[Exercise requirements] Begin at the line containing "stays : s.vcm.valve" in the data below and go on through the line containing "BypassMade a s (takeMark", repeating each line exactly; include both ends and no other line.

━━━━━ Data ━━━━━

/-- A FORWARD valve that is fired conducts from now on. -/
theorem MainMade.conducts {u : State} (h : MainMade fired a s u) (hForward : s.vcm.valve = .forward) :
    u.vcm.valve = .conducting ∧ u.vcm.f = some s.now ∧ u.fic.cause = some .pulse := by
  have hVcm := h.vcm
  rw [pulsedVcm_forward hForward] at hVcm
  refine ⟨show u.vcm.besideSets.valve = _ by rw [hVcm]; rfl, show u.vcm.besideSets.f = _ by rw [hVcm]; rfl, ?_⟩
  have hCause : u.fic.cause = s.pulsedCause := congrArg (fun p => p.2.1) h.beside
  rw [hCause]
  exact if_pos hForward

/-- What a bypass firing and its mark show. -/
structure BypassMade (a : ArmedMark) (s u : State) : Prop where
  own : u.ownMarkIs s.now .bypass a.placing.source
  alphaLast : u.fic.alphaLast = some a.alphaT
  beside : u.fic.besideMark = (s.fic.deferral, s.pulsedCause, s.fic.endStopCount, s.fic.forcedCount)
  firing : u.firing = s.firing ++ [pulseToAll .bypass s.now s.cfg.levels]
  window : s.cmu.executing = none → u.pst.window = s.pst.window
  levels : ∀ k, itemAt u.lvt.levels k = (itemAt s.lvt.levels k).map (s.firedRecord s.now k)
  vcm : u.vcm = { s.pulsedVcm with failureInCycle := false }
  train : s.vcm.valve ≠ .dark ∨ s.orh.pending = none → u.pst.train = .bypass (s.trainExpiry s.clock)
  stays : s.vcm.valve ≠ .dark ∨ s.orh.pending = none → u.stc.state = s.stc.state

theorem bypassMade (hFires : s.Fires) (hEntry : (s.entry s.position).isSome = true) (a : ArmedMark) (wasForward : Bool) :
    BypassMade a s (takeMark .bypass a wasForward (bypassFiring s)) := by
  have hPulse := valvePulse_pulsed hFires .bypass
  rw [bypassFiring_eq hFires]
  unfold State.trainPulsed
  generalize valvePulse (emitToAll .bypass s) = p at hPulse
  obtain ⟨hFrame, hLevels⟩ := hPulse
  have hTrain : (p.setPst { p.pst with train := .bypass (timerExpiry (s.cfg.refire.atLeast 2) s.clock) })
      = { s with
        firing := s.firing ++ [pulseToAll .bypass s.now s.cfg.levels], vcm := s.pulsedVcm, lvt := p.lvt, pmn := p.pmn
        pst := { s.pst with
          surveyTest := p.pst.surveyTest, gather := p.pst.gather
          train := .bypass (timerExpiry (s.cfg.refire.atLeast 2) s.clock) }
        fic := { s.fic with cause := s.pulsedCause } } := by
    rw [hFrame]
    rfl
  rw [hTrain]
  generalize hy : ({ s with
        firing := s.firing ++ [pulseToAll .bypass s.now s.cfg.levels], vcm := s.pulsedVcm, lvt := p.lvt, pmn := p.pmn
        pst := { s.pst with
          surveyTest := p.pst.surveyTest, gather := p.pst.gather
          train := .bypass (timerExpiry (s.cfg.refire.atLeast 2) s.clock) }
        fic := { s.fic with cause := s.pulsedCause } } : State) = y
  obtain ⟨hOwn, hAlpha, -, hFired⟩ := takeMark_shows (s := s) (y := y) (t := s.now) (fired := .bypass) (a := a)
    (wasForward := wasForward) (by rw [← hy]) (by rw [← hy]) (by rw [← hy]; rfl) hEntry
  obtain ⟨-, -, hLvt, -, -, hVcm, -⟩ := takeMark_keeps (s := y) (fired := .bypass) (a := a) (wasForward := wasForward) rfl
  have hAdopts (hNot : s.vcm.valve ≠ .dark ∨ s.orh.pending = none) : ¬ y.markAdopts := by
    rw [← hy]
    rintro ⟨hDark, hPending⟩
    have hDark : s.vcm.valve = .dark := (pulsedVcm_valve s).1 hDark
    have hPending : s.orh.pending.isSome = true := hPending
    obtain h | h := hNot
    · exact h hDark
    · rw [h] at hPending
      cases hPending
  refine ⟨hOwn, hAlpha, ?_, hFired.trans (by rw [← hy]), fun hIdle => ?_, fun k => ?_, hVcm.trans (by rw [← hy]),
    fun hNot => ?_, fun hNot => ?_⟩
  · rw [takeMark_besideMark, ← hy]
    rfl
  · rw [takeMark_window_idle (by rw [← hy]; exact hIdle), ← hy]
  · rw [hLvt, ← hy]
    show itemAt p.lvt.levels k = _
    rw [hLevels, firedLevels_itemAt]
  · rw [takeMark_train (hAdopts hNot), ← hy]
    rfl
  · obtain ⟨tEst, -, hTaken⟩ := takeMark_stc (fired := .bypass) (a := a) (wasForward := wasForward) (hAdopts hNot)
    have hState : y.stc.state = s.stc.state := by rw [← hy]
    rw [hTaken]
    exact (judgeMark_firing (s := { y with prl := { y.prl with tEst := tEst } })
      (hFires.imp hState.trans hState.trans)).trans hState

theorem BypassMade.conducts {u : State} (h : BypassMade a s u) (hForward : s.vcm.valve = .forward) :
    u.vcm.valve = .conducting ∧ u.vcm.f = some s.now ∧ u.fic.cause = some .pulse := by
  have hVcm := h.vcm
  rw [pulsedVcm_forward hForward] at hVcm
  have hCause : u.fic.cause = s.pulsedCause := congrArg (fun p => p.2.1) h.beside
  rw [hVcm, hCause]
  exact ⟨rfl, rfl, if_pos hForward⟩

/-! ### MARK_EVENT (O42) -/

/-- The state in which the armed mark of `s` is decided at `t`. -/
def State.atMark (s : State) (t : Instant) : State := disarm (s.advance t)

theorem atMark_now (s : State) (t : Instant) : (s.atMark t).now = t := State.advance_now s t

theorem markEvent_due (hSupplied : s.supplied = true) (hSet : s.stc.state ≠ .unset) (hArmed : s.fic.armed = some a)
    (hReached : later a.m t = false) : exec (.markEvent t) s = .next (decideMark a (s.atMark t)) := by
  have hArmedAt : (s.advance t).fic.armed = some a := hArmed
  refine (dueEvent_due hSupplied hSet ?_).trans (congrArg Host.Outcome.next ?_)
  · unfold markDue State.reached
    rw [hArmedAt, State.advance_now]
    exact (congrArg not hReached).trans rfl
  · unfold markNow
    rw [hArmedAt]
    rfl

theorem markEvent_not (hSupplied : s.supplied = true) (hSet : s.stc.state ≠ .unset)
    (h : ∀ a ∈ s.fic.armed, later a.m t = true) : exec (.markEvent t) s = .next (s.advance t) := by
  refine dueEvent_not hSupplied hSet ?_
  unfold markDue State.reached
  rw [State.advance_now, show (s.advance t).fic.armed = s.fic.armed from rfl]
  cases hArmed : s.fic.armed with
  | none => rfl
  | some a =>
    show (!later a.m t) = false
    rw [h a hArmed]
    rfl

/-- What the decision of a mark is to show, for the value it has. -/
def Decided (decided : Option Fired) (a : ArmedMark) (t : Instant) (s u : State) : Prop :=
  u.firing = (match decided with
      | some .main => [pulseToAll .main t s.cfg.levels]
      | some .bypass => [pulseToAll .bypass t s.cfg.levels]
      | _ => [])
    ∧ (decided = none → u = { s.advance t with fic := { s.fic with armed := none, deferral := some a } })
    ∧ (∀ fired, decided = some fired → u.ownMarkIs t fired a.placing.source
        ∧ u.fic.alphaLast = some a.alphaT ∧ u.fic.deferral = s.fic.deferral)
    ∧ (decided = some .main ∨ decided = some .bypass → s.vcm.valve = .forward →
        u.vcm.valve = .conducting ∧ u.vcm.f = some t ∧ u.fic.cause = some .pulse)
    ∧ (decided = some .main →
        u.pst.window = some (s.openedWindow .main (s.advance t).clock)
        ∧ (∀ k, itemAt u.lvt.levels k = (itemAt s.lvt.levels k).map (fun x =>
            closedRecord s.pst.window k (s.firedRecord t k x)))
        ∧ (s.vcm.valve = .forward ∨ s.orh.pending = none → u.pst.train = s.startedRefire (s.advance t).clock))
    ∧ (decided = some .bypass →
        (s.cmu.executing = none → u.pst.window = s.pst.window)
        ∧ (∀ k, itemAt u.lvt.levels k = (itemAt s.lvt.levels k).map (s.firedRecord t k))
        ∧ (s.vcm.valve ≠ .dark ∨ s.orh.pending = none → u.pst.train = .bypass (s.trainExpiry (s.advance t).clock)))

━━━━━

[Written response]
  stays : s.vcm.valve ≠ .dark ∨ s.orh.pending = none → u.stc.state = s.stc.state

theorem bypassMade (hFires : s.Fires) (hEntry : (s.entry s.position).isSome = true) (a : ArmedMark) (wasForward : Bool) :
    BypassMade a s (takeMark .bypass a wasForward (bypassFiring s)) := by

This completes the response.